— Action item —
Whenever the string "nothing" turns up in a line below, that line should be copied.

Stored data entries:
····················

/-- A bit that leaves the last field incomplete adds no whole field (R31). -/
theorem wholeFields_snoc_partial (b : Bit) (h : (S.length + 1) / c.radix = S.length / c.radix) :
    wholeFields c (S ++ [b]) = wholeFields c S :=
  wholeFields_append_of_div_eq [b] (by rw [List.length_append, List.length_singleton, h])

/-- A bit that completes the last field adds it to the whole fields (R31). -/
theorem wholeFields_snoc_complete (b : Bit) (h : S.length % c.radix + 1 = c.radix) :
    wholeFields c (S ++ [b]) =
      wholeFields c S ++ [valueOf (S.drop (S.length - S.length % c.radix) ++ [b])] := by
  have hr : 1 ≤ c.radix := by omega
  have hdiv := Nat.div_add_mod' S.length c.radix
  have hwhole : S.length - S.length % c.radix = S.length / c.radix * c.radix := by omega
  have hA : (S.take (S.length / c.radix * c.radix)).length = S.length / c.radix * c.radix := by
    rw [List.length_take]; omega
  rw [hwhole, ← wholeFields_take_whole hr S, ← wholeFields_append_field hr hA, ← List.append_assoc,
    List.take_append_drop]
  rw [List.length_append, List.length_drop, List.length_singleton]
  omega

end Stream

end Sys2Proof
end

section
/-! PROOF. The units' fields are those the rules give for their input (spec 10_state.md R30, R31): at reset,
after every step, and after INIT and any input. -/

namespace Sys2Proof.Machine

variable {c : Config} {w : CmdWord} {b : Bit}

/-- The word of an instruction executes it (R73, R75, R76). -/
theorem commandAt_encode (c : Config) (i : Instr) (s : State) :
    commandAt c (encode i) s = execAt c i s := by
  have hd : decode (encode i) = .instr i := by
    cases i with
    | encInit => exact Laws.EncodeDecode.encInit.2
    | encBit b => exact (Laws.EncodeDecode.encBit b).2
    | encEnd => exact Laws.EncodeDecode.encEnd.2
    | decInit => exact Laws.EncodeDecode.decInit.2
    | decBit b => exact (Laws.EncodeDecode.decBit b).2
    | decEnd => exact Laws.EncodeDecode.decEnd.2
  rw [commandAt, hd]

/-- With a command word next, a step is that command. -/
theorem stepAt_of_nextAction_command (c : Config) {s : State} (h : s.nextAction = some (.command w)) :
    ∃ rest, stepAt c s = commandAt c w (s.setPending rest) := by
  obtain ⟨rest, hp⟩ := List.head?_eq_some_iff.mp h
  exact ⟨rest, stepAt_cons c hp⟩

/-- With reset next, a step is reset. -/
theorem stepAt_of_nextAction_reset (c : Config) {s : State} (h : s.nextAction = some .reset) :
    ∃ rest, stepAt c s = (s.setPending rest).assertReset := by
  obtain ⟨rest, hp⟩ := List.head?_eq_some_iff.mp h
  exact ⟨rest, stepAt_cons c hp⟩

/-! ### ENC -/

/-- ENC is READY and has counted the input `B` (R30 items 1 to 4). -/
structure EncUnit.Counting (c : Config) (B : List Bit) (u : EncUnit) : Prop where
  st : u.st = .ready
  inv : u.Inv c
  tracks : u.Tracks c B

theorem EncUnit.Counting.initial (c : Config) : EncUnit.initial.Counting c [] :=
  ⟨rfl, .initial c, rfl, rfl⟩

/-- With no input given ENC holds no run and no field. -/
theorem EncUnit.Tracks.of_nil {u : EncUnit} (h : u.Inv c) (ht : u.Tracks c []) :
    u.len = 0 ∧ u.cur = false ∧ u.out = [] := by
  have hlen : u.len = 0 := by
    have hheld := (List.append_eq_nil_iff.mp ht.stream).2
    by_contra hne
    simp [EncUnit.held, hne] at hheld
  exact ⟨hlen, h.fresh hlen⟩

/-- With some input given the run being counted has a field (R30 items 1 and 4). -/
theorem EncUnit.Tracks.out_append_len {u : EncUnit} {B : List Bit} (hc : c.Legal) (h : u.Inv c)
    (ht : u.Tracks c B) (hB : B ≠ []) : u.out ++ [u.len] = Framing.encode c B := by
  have hstream := ht.stream
  by_cases hlen : u.len = 0
  · obtain ⟨-, hout⟩ := h.fresh hlen
    simp only [EncUnit.held, hlen, if_true, hout, List.append_nil] at hstream
    exact absurd hstream.symm (Framing.encode_ne_nil hc hB)
  · rwa [EncUnit.held, if_neg hlen] at hstream

/-- ENC_BIT counts its bit (R133). -/
theorem EncUnit.Tracks.bit {u u' : EncUnit} {B : List Bit} (hc : c.Legal) (h : u.Inv c)
    (ht : u.Tracks c B) (hbody : encBitBody c b u = .ok u') : u'.Tracks c (B ++ [b]) := by
  have hcur := ht.cur
  by_cases hB : B = []
  · subst hB
    obtain ⟨hlen, hfalse, hout⟩ := ht.of_nil h
    have hmax := c.max_pos hc
    obtain ⟨rfl, -, rfl⟩ | ⟨-, hpair, -⟩ | ⟨hb, -, rfl⟩ := encBitBody_ok hbody
    · constructor <;> simp [EncUnit.held, Framing.encode_singleton hc, hlen, hfalse, hout]
    · omega
    · obtain rfl : b = true := by simpa [hfalse] using hb
      constructor <;> simp [EncUnit.held, Framing.encode_singleton hc, hlen, hout]
  · obtain ⟨G, l, -, henc, hsnoc⟩ := Framing.encode_snoc hc hB b
    have hlast := ht.out_append_len hc h hB
    obtain ⟨rfl, rfl⟩ : u.out = G ∧ u.len = l := by simpa [henc] using hlast
    rw [← hcur] at hsnoc
    obtain ⟨rfl, hne, rfl⟩ | ⟨rfl, hpair, rfl⟩ | ⟨hb, -, rfl⟩ := encBitBody_ok hbody
    · constructor <;> simp [EncUnit.held, hsnoc, hne]
    · constructor <;> simp [EncUnit.held, hsnoc, hpair]
    · constructor <;> simp [EncUnit.held, hsnoc, hb]
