-- ==== Sys2Proof/Machine/Decoder.lean ====
section
/-! DEFINITION. The Decoder, `DEC` (spec/42_decoder.md). -/

namespace Sys2Proof.Machine

/-- The outcome of a received word: the decision table of R156, cases R159 to R162 in the order of R150. -/
def decodeWord (H : Mat 4 10) (T : SynTable 4 4) (s : Codeword) : Response :=
  let hp := hammingPart s
  let S := syndrome H hp
  if synZero S && !parityError s then .decoded (firstBits 6 hp) .valid
  else if synZero S && parityError s then .decoded (firstBits 6 hp) .corrected
  else if parityError s then
    let e := synLookup T S
    if e.hit then .decoded (firstBits 6 (flipAt e.pos.toNat hp)) .corrected
    else .uncorrectable
  else .uncorrectable

/-- The response of `DEC`, checks in the order of R188 (R150). -/
def decResponse (s : BitSeq) (b : Block) : Response :=
  if b.ready = false then raise .eNotReady
  else if decLengthOk s = false then raise .eLength
  else decodeWord b.h b.syn (receivedOperand s)

/-- `DEC s` (R150); a sequence the port cannot carry has no meaning (U12). -/
def execDec (r : BitSeq) (s : State) : Host.Outcome State Fault Refusal :=
  if presentable r then command s (decResponse r) else .refused .notPresentable

end Sys2Proof.Machine
end

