-- ==== Sys2Proof/Machine/ResetStep.lean ====
section
/-! DEFINITION. The reset step and its three units (spec/70_reset_and_hazards.md R210, spec/40_construction.md). -/

namespace Sys2Proof.Machine

/-- `CONSTRUCT`, the atomic reset step: the five elements are written from `SEED_G` and every earlier value
is lost; no response, no unit left to run (R126, R210). -/
def execConstruct (s : State) : Host.Outcome State Fault Refusal :=
  .next { s with block := some (construct Config.seedG), cstep := .done, rsp := none }

/-- `REDUCE`, `cstep = 0` (R113). -/
def execReduce (s : State) : Host.Outcome State Fault Refusal :=
  runUnit s (reduceUnit Config.seedG) .derive

/-- `DERIVE`, `cstep = 1` (R121). -/
def execDerive (s : State) : Host.Outcome State Fault Refusal :=
  runUnit s deriveUnit .build

/-- `BUILD`, `cstep = 2` (R123). -/
def execBuild (s : State) : Host.Outcome State Fault Refusal :=
  runUnit s buildUnit .done

end Sys2Proof.Machine
end

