-- ==== Sys2Proof/Certificates/Slice0/Obligations.lean ====
section
/-! DEFINITION. The statements for the provers, each with the rule of spec/ it formalises. -/

open Sys2Proof Sys2Proof.Machine

/-! Encoding -/

/-- 30_encoding.md R80 to R86: no bit of an instruction is lost between the encoder and the decoder. -/
def Obligations.DecodeOfEncodeIsIdentity : Prop :=
  ∀ i : Instr, i.wellFormed = true → decode (encode i) = .ok i

/-- R84: the word `w` selects the row when `w & mask = match`, for every row of the opcode map. -/
def Obligations.OpcodeMapSelectsByMaskAndMatch : Prop :=
  ∀ w : CmdWord,
    (decodeCommand w = .nop ↔ w &&& 0xF00000#24 = 0x000000#24) ∧
    ((∃ s, decodeCommand w = .enc s) ↔ w &&& 0xF00000#24 = 0x100000#24) ∧
    ((∃ s, decodeCommand w = .dec s) ↔ w &&& 0xF00000#24 = 0x200000#24) ∧
    ((∃ a, decodeCommand w = .rdg a) ↔ w &&& 0xF00000#24 = 0x300000#24) ∧
    ((∃ a, decodeCommand w = .rdh a) ↔ w &&& 0xF00000#24 = 0x400000#24) ∧
    ((∃ a, decodeCommand w = .rds a) ↔ w &&& 0xF00000#24 = 0x500000#24) ∧
    (decodeCommand w = .stat ↔ w &&& 0xF00000#24 = 0x600000#24) ∧
    (decodeCommand w = .reserved7 ↔ w &&& 0xF00000#24 = 0x700000#24) ∧
    ((∃ low, decodeCommand w = .reserved8to15 low) ↔ w &&& 0x800000#24 = 0x800000#24)

/-- R81, R82, R83: how the operand sequence and the index are read, and that nothing else in the word counts. -/
def Obligations.OperandFieldsAndIgnoredFields : Prop :=
  (∀ (w : CmdWord) (s : BitSeq), decodeCommand w = .enc s ∨ decodeCommand w = .dec s →
    s.length = (w.extractLsb' 16 4).toNat ∧ ∀ i < s.length, s[i]? = some (w.getLsbD (15 - i))) ∧
  (∀ (w : CmdWord) (a : Fin 16), decodeCommand w = .rdg a ∨ decodeCommand w = .rdh a ∨ decodeCommand w = .rds a →
    a.val = (w.extractLsb' 16 4).toNat) ∧
  (∀ w v : CmdWord, w.extractLsb' 20 4 = v.extractLsb' 20 4 →
    ((w.extractLsb' 20 4 = 0#4 ∨ 6 ≤ (w.extractLsb' 20 4).toNat) → decodeCommand w = decodeCommand v) ∧
    (w.extractLsb' 16 4 = v.extractLsb' 16 4 → 3 ≤ (w.extractLsb' 20 4).toNat →
      decodeCommand w = decodeCommand v) ∧
    (w.extractLsb' 16 4 = v.extractLsb' 16 4 →
      (∀ i < (w.extractLsb' 16 4).toNat, w.getLsbD (15 - i) = v.getLsbD (15 - i)) →
      decodeCommand w = decodeCommand v))

/-- Words written out from R80 to R84 and the examples of R83 and R91. -/
def Obligations.SampleWordsDecodeAsTheSpecSays : Prop :=
  decodeCommand 0x000000#24 = .nop ∧
  decodeCommand 0x16B000#24 = .enc [true, false, true, true, false, false] ∧
  decodeCommand 0x16B3FF#24 = .enc [true, false, true, true, false, false] ∧
  decodeCommand 0x2BB2C0#24 =
    .dec [true, false, true, true, false, false, true, false, true, true, false] ∧
  decodeCommand 0x100000#24 = .enc [] ∧
  decodeCommand 0x320000#24 = .rdg 2 ∧
  decodeCommand 0x430000#24 = .rdh 3 ∧
  decodeCommand 0x5C0000#24 = .rds 12 ∧
  decodeCommand 0x600000#24 = .stat ∧
  decodeCommand 0x700000#24 = .reserved7 ∧
  decodeCommand 0xF12345#24 = .reserved8to15 7 ∧
  decode (.rst true) = .ok .construct ∧
  decode (.unit 0b00#2) = .ok .reduce ∧
  decode (.unit 0b01#2) = .ok .derive ∧
  decode (.unit 0b10#2) = .ok .build

/-- R90: the fields of the response word, by kind of response. -/
def Obligations.ResponseWordFieldsByKind : Prop :=
  Response.word .none = 0#16 ∧
  (∀ c : Codeword, (Response.word (.codeword c)).extractLsb' 11 5 = 0#5 ∧
    ∀ i ≤ 10, (Response.word (.codeword c)).getLsbD (10 - i) = c.getMsbD i) ∧
  (∀ (d : DataWord) (st : DataStatus), (Response.word (.decoded d st)).extractLsb' 13 3 = 0#3 ∧
    (Response.word (.decoded d .valid)).extractLsb' 11 2 = 1#2 ∧
    (Response.word (.decoded d .corrected)).extractLsb' 11 2 = 2#2 ∧
    (∀ i ≤ 5, (Response.word (.decoded d st)).getLsbD (10 - i) = d.getMsbD i) ∧
    (Response.word (.decoded d st)).extractLsb' 0 5 = 0#5) ∧
  ((Response.word .uncorrectable).extractLsb' 13 3 = 0#3 ∧ (Response.word .uncorrectable).extractLsb' 11 2 = 3#2 ∧
    (Response.word .uncorrectable).extractLsb' 0 11 = 0#11) ∧
  (∀ r : Row, (Response.word (.row r)).extractLsb' 11 5 = 0#5 ∧
    (∀ j ≤ 9, (Response.word (.row r)).getLsbD (10 - j) = r.getMsbD j) ∧
    (Response.word (.row r)).getLsbD 0 = false) ∧
  (∀ e : SynEntry 4, (Response.word (.entry e)).extractLsb' 11 5 = 0#5 ∧
    (Response.word (.entry e)).getLsbD 10 = e.hit ∧
    (Response.word (.entry e)).extractLsb' 6 4 = e.pos ∧
    (Response.word (.entry e)).extractLsb' 0 6 = 0#6) ∧
  (∀ (r : Bool) (c : CFault), (Response.word (.status r c)).extractLsb' 11 5 = 0#5 ∧
    (Response.word (.status r c)).getLsbD 10 = r ∧
    (Response.word (.status r .cNone)).extractLsb' 8 2 = 0#2 ∧
    (Response.word (.status r .cRank)).extractLsb' 8 2 = 1#2 ∧
    (Response.word (.status r .cColumns)).extractLsb' 8 2 = 2#2 ∧
    (Response.word (.status r c)).extractLsb' 0 8 = 0#8) ∧
  Response.word (.error .eLength) = 0x2000#16 ∧
  Response.word (.error .eIllegal) = 0x4000#16 ∧
  Response.word (.error .eNotReady) = 0x6000#16 ∧
  Response.word (.error .eIndex) = 0x8000#16
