-- ==== Sys2Proof/Tests/Slice0.lean ====
section
/-! SUPPORT. Tests with results taken from the spec (spec/95_test_vectors.md unless another file is named), the
smoke test of WellFormed, and the witnesses of the statements' hypotheses.  `SEED_G_REF` stands here and nowhere
in the model (spec/00_scope.md R10). -/

namespace Sys2Proof.Tests

open Sys2Proof.Machine

-- One theorem at a time: each kernel evaluation waits for the ones before it, and a thread each is too many.
set_option Elab.async false

/-- `SEED_G_REF` (R10). -/
def seedRef : Mat 6 10 :=
  #v[0b1110000100#10, 0b0100100100#10, 0b1001010000#10, 0b0001001100#10, 0b1101000110#10, 0b1001000101#10]

/-- `G` of section 3, also the systematic seed of vector 6.8. -/
def gRef : Mat 6 10 :=
  #v[0b1000001001#10, 0b0100000011#10, 0b0010001110#10, 0b0001001100#10, 0b0000100111#10, 0b0000010101#10]

/-- `H` of section 3. -/
def hRef : Mat 4 10 :=
  #v[0b1011001000#10, 0b0011110100#10, 0b0110100010#10, 0b1100110001#10]

/-- Vector 6.9: rows 0 and 1 equal. -/
def seedRank : Mat 6 10 := setRow seedRef 1 0b1110000100#10

/-- Vectors 6.11 to 6.13: the systematic seed with another last row. -/
def seedLastRow (r : Row) : Mat 6 10 := setRow gRef 5 r

def blockRef : Block := construct seedRef
def blockRank : Block := construct seedRank

/-- A block with state, nothing presented. -/
def stateOf (b : Block) : State := { State.powerOn with block := some b }

/-- The response word of a command word presented to a block. -/
def rspOf (b : Block) (w : Nat) : Option RspWord :=
  match step ((stateOf b).withFetchWord 24 w) with
  | .next t => t.rspWord
  | .fault _ => none
  | .refused _ => none

/-! WellFormed -/

theorem test_enc_of_sixteen_is_ill_formed : (Instr.enc (List.replicate 16 true)).wellFormed = false := by decide
theorem test_dec_of_sixteen_is_ill_formed : (Instr.dec (List.replicate 16 true)).wellFormed = false := by decide
theorem test_enc_of_fifteen_is_well_formed : (Instr.enc (List.replicate 15 true)).wellFormed = true := by decide

/-! Decoding: words written out from 30_encoding.md R80 to R86 -/

theorem test_decode_nop : decodeCommand 0b0000_0000_0000000000000000#24 = .nop := by decide
theorem test_decode_enc :
    decodeCommand 0b0001_0110_1011000000000000#24 = .enc [true, false, true, true, false, false] := by decide
theorem test_decode_dec : decodeCommand 0b0010_1011_1011001011000000#24 =
    .dec [true, false, true, true, false, false, true, false, true, true, false] := by decide
theorem test_decode_rdg : decodeCommand 0b0011_0010_0000000000000000#24 = .rdg 2 := by decide
theorem test_decode_rdh : decodeCommand 0b0100_0011_0000000000000000#24 = .rdh 3 := by decide
theorem test_decode_rds : decodeCommand 0b0101_1100_0000000000000000#24 = .rds 12 := by decide
theorem test_decode_stat : decodeCommand 0b0110_0000_0000000000000000#24 = .stat := by decide
theorem test_decode_reserved7 : decodeCommand 0b0111_0000_0000000000000000#24 = .reserved7 := by decide
theorem test_decode_reserved9 : decodeCommand 0b1001_0000_0000000000000000#24 = .reserved8to15 1 := by decide
theorem test_decode_construct : decodeTableWord 1 0b1 = some .construct := by decide
theorem test_decode_reduce : decodeTableWord 2 0b00 = some .reduce := by decide
theorem test_decode_derive : decodeTableWord 2 0b01 = some .derive := by decide
theorem test_decode_build : decodeTableWord 2 0b10 = some .build := by decide
theorem test_decode_rejects_no_unit : decode (.unit 0b11#2) = .error .noUnitSelected := by rfl
theorem test_decode_rejects_idle_reset : decode (.rst false) = .error .resetNotAsserted := by rfl

/-! Construction: sections 3 and 6 -/

theorem test_reduce_ref : reduceMatrix seedRef = some gRef := by decide +kernel
theorem test_derive_ref : deriveMatrix 6 4 gRef = hRef := by decide +kernel
theorem test_build_ref : (buildTable 4 hRef).map (fun T => T.toList.map fun e => (e.hit, e.pos.toNat)) = some
    [(false, 0), (true, 9), (true, 8), (true, 1), (true, 7), (true, 5), (false, 0), (true, 4),
     (true, 6), (true, 0), (false, 0), (false, 0), (true, 3), (false, 0), (true, 2), (false, 0)] := by
  decide +kernel
theorem test_reduce_swaps : reduceMatrix (#v[0b01101#5, 0b01010#5, 0b10111#5] : Mat 3 5) =
    some #v[0b10000#5, 0b01010#5, 0b00111#5] := by decide +kernel
theorem test_reduce_dependent_rows : reduceMatrix (#v[0b01101#5, 0b11010#5, 0b10111#5] : Mat 3 5) = none := by
  decide +kernel
theorem test_reduce_singular_left_block : reduceMatrix (#v[0b110#3, 0b111#3] : Mat 2 3) = none := by
  decide +kernel
theorem test_construct_rank_fault : (blockRank.ready, blockRank.cfault) = (false, .cRank) := by decide +kernel
theorem test_construct_repeated_column :
    (construct (seedLastRow 0b0000010111#10)).cfault = .cColumns := by decide +kernel
theorem test_construct_zero_column :
    (construct (seedLastRow 0b0000010000#10)).cfault = .cColumns := by decide +kernel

····················

— Answer section —
/-- R81, R82, R83: how the operand sequence and the index are read, and that nothing else in the word counts. -/
/-- A block with state, nothing presented. -/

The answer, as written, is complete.